The Consort group includes many initiatives to improve reporting of results from randomised controlled trials (RCTs). The original Consort statement in 1996 was developed to provide a standardised way for authors to report their trial findings.1 Since then there have been two updates to the statement as well as many extensions including the 2004 Consort harms.2 The harms extension resulted, however, in limited improvements in? practice.3

The latest update aims to tackle this lack of impact by integrating the harm reporting guidelines into the main Consort checklist.4 This reflects the need for balance in reporting both harm and benefit. While this guidance can support improved reporting, as trialists, one of the major challenges we face is how to analyse and summarise complex harm data. We must now turn our energies to this unmet need which goes beyond Consort’s remit. We must improve the analysis of adverse events better to identify true signals of harm and promote more effective communication of this information. Only when we pair optimal analysis with good reporting will the full potential of harm data be realised.

To date, analysing adverse event data has been widely neglected and good analysis practice is often disregarded.5 There is over-reliance on simplistic approaches that do not make full use of the prospective, high quality data collected in RCTs. There is a growing understanding within the clinical trials community that how we analyse harm outcomes in trials needs to change.6 Efforts are being made, but these are overwhelmingly focused on analysis of prespecified harm outcomes.7 More attention is needed on the analysis of emerging harms, that are not defined at the outset but are obtained from reports throughout the study.
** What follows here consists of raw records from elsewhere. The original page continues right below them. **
-- ==== Sys2Proof/Machine/Receive.lean ====
section
/-!
DEFINITION. Received frames: metadata, the ring, the address filter, frame security, acknowledgement, contacts, the network header,
and the messages that Lattice reads from the ring (07 R190 to R192; 08 R216 to R226; 09 R256, R257, R262 to R266).
-/
namespace Sys2Proof.Machine

/-! ### Reading a frame (R216, R217, R220) -/

/-- A received frame as it was read: what its octets say, and which keys its MIC verifies under. -/
structure MacFrame where
  fcsOk : Bool
  version : Nat
  type : Nat
  /-- The header, its addressing and its IE lists parse, and no unsupported element is used (R216, R217). -/
  parses : Bool
  /-- MAC command identifier, for type 0b011. -/
  cmd : Nat
  /-- The destination PAN ID that applies, and whether the frame leaves it out (R218). -/
  dstPan : Nat
  panOmitted : Bool
  dst : Addr
  src : Addr
  ackReq : Bool
  pending : Bool
  seq : Nat
  level : Nat
  keyMode : Nat
  keyIdx : Nat
  counter : Nat
  micCur : Bool
  micPrev : Bool
  link : Option LinkIe
  confirm : Option (Nat × Nat × Nat)
  /-- MAC payload octets in clear. -/
  payload : List Nat
  /-- PSDU octets, and those of them up to the source address. -/
  srcEnd : Nat
  octets : Nat
  rssi0 : Int
  rssi1 : Int
  snr : Int
  deriving DecidableEq, Repr, Inhabited

/-- A payload as octets. -/
def octs (l : List (BitVec 8)) : List Nat := l.map fun b => b.toNat

/-- The endpoint that an address names on an engine. -/
def addrEp (s : State) (n : Nat) (a : Addr) : Option (Nat × EpRec) :=
  match a with
  | .short a => byShort s n a
  | .ext e => byEui s e
  | .absent => none

/-- The keys that a frame names on an engine, current and previous: the link keys of its source, or the group keys (R220, R222). -/
def rxKeys (s : State) (n : Nat) (who : Option (Nat × EpRec)) (mode : Nat) : Option (List Word) × Option (List Word) :=
  if mode = 0 then
    match who with
    | some (ep, r) => (curKey s n ep r, prevKey s n ep r)
    | none => (none, none)
  else
    let l := slotKeys s (bcnOf s n).grpSlot 2 (some n)
    (l[0]?, l[1]?)

/-- The EUI-64 of a source (R220): the frame's, or that of its record. -/
def srcEui (src : Addr) (who : Option (Nat × EpRec)) : Nat :=
  match src, who with | .ext e, _ => e | _, some (_, r) => r.eui | _, none => 0

/-- A received frame read on an engine. A frame that carries no source address is taken as from `as_`. -/
def readFrame (s : State) (n : Nat) (as_ : Option (Nat × EpRec)) (a : AirFrame) : MacFrame :=
  let l := octs a.psdu
  let k := if a.fcs4 then 4 else 2
  let body := l.take (l.length - k)
  let h := readMhr body
  let mic := micLen h.level
  let rest := (body.drop h.len).take (body.length - h.len - mic)
  let ies := if h.ie then readHeaderIes rest.length rest else ⟨[], rest, false, true⟩
  let hdr := body.length - mic - ies.rest.length
  let who := if h.src = .absent then as_ else addrEp s n h.src
  let keys := rxKeys s n who h.keyMode
  let open_ := fun (key : Option (List Word)) =>
    if h.level = 0 then none
    else key.bind fun k => ccmOpen (octetsOfWords k) (srcEui h.src who) h.counter h.level (body.take hdr) (body.drop hdr)
  let cur := open_ keys.1
  let prev := open_ keys.2
  let clear := if h.level = 0 then ies.rest else (cur.or prev).getD []
  let pies := if ies.payloadIes then readPayloadIes clear.length clear else ⟨[], clear, false, true⟩
  { fcsOk := decide (k ≤ l.length) && l.drop (l.length - k) == (if a.fcs4 then fcs4 body else fcs2 body)
    version := h.version, type := h.type
    parses := decide (h.len + mic ≤ body.length) && h.dstMode != 1 && h.srcMode != 1 && ies.ok && pies.ok && !h.unsupported &&
      !ies.elems.any (fun e => ieUnsupported e.1) && !pies.elems.any (fun e => e.1 == 1 && mlmeTsch e.2.length e.2)
    cmd := pies.rest.headD 0
    dstPan := h.dstPan.getD (h.srcPan.getD (bcnOf s n).pan), panOmitted := h.dstPan.isNone, dst := h.dst, src := h.src
    ackReq := h.ackReq, pending := h.pending, seq := h.seq, level := h.level, keyMode := h.keyMode, keyIdx := h.keyIdx, counter := h.counter
    micCur := cur.isSome, micPrev := prev.isSome, link := linkIeOf ies.elems, confirm := confirmIeOf ies.elems, payload := pies.rest
    srcEnd := h.srcEnd, octets := l.length, rssi0 := a.rssi0, rssi1 := a.rssi1, snr := a.snr }

/-! ### Filters (R216, R218, R220) -/

/-- The frame type and version are received (R216, R217). -/
def formatOk (f : MacFrame) : Bool := f.version == 2 && (f.type == 1 || f.type == 3) && f.parses

/-- A Beacon Request (R216, R230). -/
def isBeaconReq (f : MacFrame) : Bool := f.type == 3 && f.cmd == 7 && f.level == 0

/-- A Data Request (R236). -/
def isDataReq (f : MacFrame) : Bool := f.type == 3 && f.cmd == 4

/-- The address filter (R218). -/
def addrOk (s : State) (n : Nat) (f : MacFrame) : Bool :=
  let c := bcnOf s n
  (f.dstPan == c.pan || (!f.panOmitted && f.dstPan == 0xFFFF)) &&
  (match f.dst with | .short a => a == c.short || a == 0xFFFF | .ext e => e == s.dev.eui | .absent => true) &&
  (match f.src with | .short a => decide (a ≤ 0xFFFD) | .ext _ => true | .absent => false)

/-- A destination of one station: the frame may be acknowledged (R218, R223). -/
def unicastDst (f : MacFrame) : Bool := match f.dst with | .short a => a != 0xFFFF | .ext _ => true | .absent => true

/-- The source is a child of this engine (R219). -/
def isChild (n : Nat) (r : EpRec) : Bool := r.engine == n && !r.viaRouter && (r.st == .active || r.st == .orphan)

/-- Levels and key modes accepted on receive (R220). -/
def secAccepted (f : MacFrame) : Bool := f.level != 0 && f.level != 4 && decide (f.level < 8) && decide (f.keyMode < 2)

/-- The key a frame names is usable by the engine (R220, R221). -/
def rxKeyUsable (s : State) (n ep : Nat) (r : EpRec) (f : MacFrame) : Bool :=
  if f.keyMode = 0 then (curKey s n ep r).isSome || (prevKey s n ep r).isSome
  else let c := bcnOf s n; f.keyIdx == c.grpIdx && slotUsable s c.grpSlot 2 (some n)

/-- A security failure counted and logged, limited (R250): 0 key, 1 MIC, 2 counter. -/
def secFail (n k : Nat) (s : State) : State :=
  let s1 := updMd n (fun m => { m with
    secSince := updAt m.secSince k fun x => x + 1
    cnt := if k = 0 then { m.cnt with secKey := inc32 m.cnt.secKey } else if k = 1 then { m.cnt with secMic := inc32 m.cnt.secMic }
      else { m.cnt with secReplay := inc32 m.cnt.secReplay } }) s
  let c := (mdOf s1 n).secSince
  let key := evSecFail * 256 + n
  if limitOpen (s1.log.limit key).last (cycOf s1) then
    logLim evSecFail n (fun _ => c.map wd) (updMd n (fun m => { m with secSince := [0, 0, 0] }) s1)
  else logLim evSecFail n (fun _ => []) s1

/-- The link key of a frame goes to the head of the engine's cache: 0 the current one, 1 the previous (R221). -/
def useRx (n ep : Nat) (r : EpRec) (k : Nat) (s : State) : State :=
  if k = 0 then useCur n ep s
  else match r.keyPrev, prevKey s n ep r with | some w, some key => useKey n ep w key s | _, _ => s

/-- The verdict of frame security (R221, R222): the failure, or the state with the counter accepted. -/
def verify (n ep : Nat) (r : EpRec) (f : MacFrame) (s : State) : Except Nat State :=
  if !rxKeyUsable s n ep r f then .error 0
  else if f.keyMode = 0 then
    if !f.micCur && !(f.micPrev && r.prevValid) then .error 1
    else match ctrKey r f.micCur f.micPrev f.counter with
      | some k => .ok (useRx n ep r k (acceptCtr ep k f.counter s))
      | none => .error 2
  else
    let (c, p) := (tget s.mac.grpIn ep).getD (0, 0)
    if !f.micCur && !f.micPrev then .error 1
    else if f.counter = 0xFFFFFFFF then .error 2
    else if f.micCur && decide (c ≤ f.counter) then
      .ok { s with mac := { s.mac with grpIn := tset s.mac.grpIn ep (f.counter + 1, p) } }
    else if f.micPrev && decide (p ≤ f.counter) then
      .ok { s with mac := { s.mac with grpIn := tset s.mac.grpIn ep (c, f.counter + 1) } }
    else .error 2

/-! ### The network header (R262) -/

/-- The `k` 16-bit entries of a list. -/
def entries16 (l : List Nat) (k : Nat) : List Nat := (List.range k).map fun i => le16 l (2 * i)

/-- A message put into the ring, or a receive buffer while the ring is full (R192). -/
def pushRing (n : Nat) (m : RxMsg) (s : State) : State := updCe n (fun e => { e with ring := e.ring ++ [m] }) s

/-- An endpoint-initiated transaction accepted (R268, R279). -/
def countEp (s : State) : State := let s1 := rollRates s; { s1 with txn := { s1.txn with epNow := s1.txn.epNow + 1 } }

/-- A message protected end to end, opened with the keys of an endpoint: under the current one, and under the previous one (R261). -/
def e2eOpen (s : State) (n : Nat) (x : Nat × EpRec) (ctr : Nat) (c : List Nat) : Option (List Nat) × Option (List Nat) :=
  let under := fun (key : Option (List Word)) => key.bind fun k => ccmOpen (octetsOfWords k) x.2.eui ctr x.2.secLevel [] c
  (under (curKey s n x.1 x.2), under (prevKey s n x.1 x.2))

/-- The origin of a routed message: the endpoint with its short address, if its keys open the message, else the one whose keys do, as
of a joining endpoint or one that comes from another engine (R256, R257). -/
def originOf (s : State) (n a ctr : Nat) (c : List Nat) : Option (Nat × EpRec) :=
  let opens := fun (x : Nat × EpRec) => x.2.st != .removing && (let o := e2eOpen s n x ctr c; o.1.isSome || o.2.isSome)
  ((byShort s n a).filter opens).or (s.lat.recs.find? opens)

/-- A frame of another network type: discarded and counted (R262). -/
def discardNet (n : Nat) (m : RxMsg) (s : State) : State :=
  pushRing n m (updCnt n (fun c => { c with netOther := inc32 c.netOther }) s)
This poor practice prevails despite 2017 guidance for statistical analysis plans.8 Trialists need support to plan and apply suitable analysis methods. We need to give more in-depth consideration to harm outcomes at the design stage and develop analysis plans for prespecified and emerging events, as one would for primary and secondary outcomes. This should also include consideration and specification of the estimates of interest and how each analysis will be used to draw inference.9

Principled analysis approaches that are accepted good practice when analysing efficacy outcomes should be used when analysing harm outcomes. For example, by using information on recurrent events rather than presenting as those who experienced “at least one event” and reducing information loss by retaining continuous outcomes instead of dichotomising and analysing as binary outcomes. We should consider routinely adopting improvements such as reporting incident rate ratios with a measure of uncertainty to account for differences in exposure times, using linear mixed effects models to incorporate repeated continuous biological and clinical results, and plotting the mean cumulative function to account for recurrent events to explore the burden of harm over time. Underpowered hypothesis tests and using P values and measures of precision as proxy tests of null hypotheses should be avoided.5 Further research and consensus are needed around ideas such as reframing the research question around harm to one of detecting signals for investigation, using Bayesian methods to incorporate prior information and applying the estimand framework to harms.10 The estimand framework was developed to support trialists to precisely define the treatment effect they are aiming to estimate.1112 Work to date has predominantly focused on efficacy outcomes.

In addition to Consort reporting guidance, we need clear advice on best analysis practice for harm outcomes that is endorsed by key stakeholders and can be easily implemented. Increasing good practice around evaluation of harm outcomes with a more coherent and consistent approach would improve efficiency and synthesis of harm data across trials. Better reporting encouraged by the new Consort harm extension along with guidance for analysis would enable us to better assess the true benefit-risk of interventions.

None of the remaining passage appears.